- Also known as: Jefferson
- Born: Geoffrey Turton 11 March 1944 (age 82)
- Origin: Birmingham, England
- Years active: 1960s–present
- Label: Pye/Pye Piccadilly

= Geoff Turton =

British singer (born 1944)

Geoffrey Turton (born 11 March 1944, Birmingham, England), who also recorded under the name Jefferson, is a British singer. His musical career began as the falsettist lead singer and rhythm guitarist of The Rockin' Berries in 1961, which had a number of hits in the UK and Europe. The group was best known for its covers, and Turton did much of the searching and decision work as to what was to be sung.

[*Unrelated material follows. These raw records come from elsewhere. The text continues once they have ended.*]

/-- After a soft reset every page is free or in a slot (R21). -/
def Obligations.SoftResetReturnsEveryPage : Prop :=
  ∀ s t : State, s.resetN = .high → PagesPartition s → exec .softReset s = .next t →
    PagesPartition t ∧ t.freeCount + (t.slots.toList.map fun v => v.pages.length).sum = 256

/-- After a TBDIV write of d the divider reads back as d, the next timebase event comes 16 * (d + 1) CLK periods later, and no count
changes before it (R90, R159). That an idle step is one CLK period is log entry 2. -/
def Obligations.TbdivWriteRestartsTimebase : Prop :=
  ∀ (s : State) (data : Word), s.resetN = .high → s.pending = [] →
    ∃ t, exec (.tbdivWrite data) s = .next t ∧
      t = { s with tbdiv := data.extractLsb' 0 8, timebaseLeft := 16 * ((data.extractLsb' 0 8).toNat + 1) } ∧
      t.readRegister 0x04 = (data.extractLsb' 0 8).setWidth 32 ∧
      (∀ k < 16 * (t.tbdiv.toNat + 1), stepTimes k t = .next { t with timebaseLeft := 16 * (t.tbdiv.toNat + 1) - k }) ∧
      stepTimes (16 * (t.tbdiv.toNat + 1)) t = exec .timebaseEvent t

/-- A timebase event raises each running count by one, or brings the timer to its expiry, and puts the next event one timebase period
away, wherever the model's phase stood; nothing else changes (R92). That a commanded event restarts the phase of the model's CLK
periods is log entry 2; the state of a timer between its last count and its expiry event is log entry 5. -/
def Obligations.TimebaseEventCounts : Prop :=
  ∀ s : State, s.resetN = .high → ∃ t, exec .timebaseEvent s = .next t ∧
    t = { s with
      nq := { s.nq with timer := t.nq.timer }, uq := { s.uq with timer := t.uq.timer }
      timebaseLeft := 16 * (s.tbdiv.toNat + 1) } ∧
    ∀ q, ((s.queue q).timer = .stopped → (t.queue q).timer = .stopped) ∧
      ((s.queue q).timer = .expiring → (t.queue q).timer = .expiring) ∧
      ∀ n, (s.queue q).timer = .running n →
        ((s.queue q).limit.toNat ≤ n + 1 → (t.queue q).timer = .expiring) ∧
        (n + 1 < (s.queue q).limit.toNat → (t.queue q).timer = .running (n + 1))

/-! ### The Command Intake -/

/-- A flush completes every waiting command of its queue as FLUSHED, head first, and leaves its latch (R34); a clear of a latch
clears that latch and moves nothing (R36). -/
def Obligations.FlushCompletesWaitingCommands : Prop :=
  ∀ s : State, s.resetN = .high →
    (s.preemptPending = s.preemptDue →
      exec .flushN s = .next { s with
        nq := { s.nq with entries := [], blocked := false, timer := .stopped }
        cq := s.cq ++ s.nq.entries.map (recordOfUnstarted .flushed)
        intstat := s.intstat ||| notifyBit s.nq.entries }) ∧
    exec .flushU s = .next { s with
      uq := { s.uq with entries := [], blocked := false, timer := .stopped }
      cq := s.cq ++ s.uq.entries.map (recordOfUnstarted .flushed)
      intstat := s.intstat ||| notifyBit s.uq.entries
      preemptPending := false } ∧
    exec .clearLatchN s = .next { s with nq := { s.nq with latch := false } } ∧
    exec .clearLatchU s = .next { s with uq := { s.uq with latch := false } }

/-- A read of DEVCTL returns the two fault latches in bits 0 and 1, changes nothing, and reads 0 after either reset (R162). -/
def Obligations.DevctlReadsTheLatches : Prop :=
  (∀ s : State, s.resetN = .high →
    s.readRegister 0x00 = (0#30 ++ BitVec.ofBool s.uq.latch ++ BitVec.ofBool s.nq.latch) ∧
    ∀ data, hostAccess .low .low .high 0x00 data = []) ∧
  (∀ s t : State, s.resetN = .high → exec .softReset s = .next t → t.readRegister 0x00 = 0) ∧
  (∀ s t : State, s.resetN = .low → exec (.hardwareReset .high) s = .next t → t.readRegister 0x00 = 0)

When the group broke up in 1968 Turton started a solo career, releasing a single "Don't You Believe It" on Piccadilly Records. It flopped, and Piccadilly head John Schroeder suggested that Turton change his name to Jefferson. At that time, Turton recorded the original version of "Love Grows (Where My Rosemary Goes)" (unreleased). The single "Montage" failed to chart, but its follow-up "The Colour of My Love" was a hit in the UK (peaking at No. 22 in the UK Singles Chart) and the United States (reaching No. 68 on the Billboard Hot 100), and an LP was issued following its success. A third single, "Baby Take Me in Your Arms", was not a hit in the UK but cracked the Top 30 in the U.S. (No. 23) and Canada (No. 15), justifying the release of a North American album. At the time of this single's success, Turton was hurt in a car crash, and so he did not make any live appearances. After a six-month hospital stay, Turton recorded a second which was never released by his label Pye Records, and his career stalled in the UK. He began touring the U.S., where he was still able to get gigs based on the success of "Baby Take Me in Your Arms". He then secured a recording contract with Polygram Records, released another album and the single "I Love You This Much" (later covered by Mouth & MacNeal on the album Pocket Full of Hits).

He resumed under his given name when The Rockin' Berries reunited in the late 1970s, and toured with them (as well as doing solo shows in the UK) into the 1990s. In 2001, Castle Records released The Colour of My Love -- The Pye Anthology, a CD composed of his 1969 album The Colour of My Love plus much of his previously unreleased Pye material.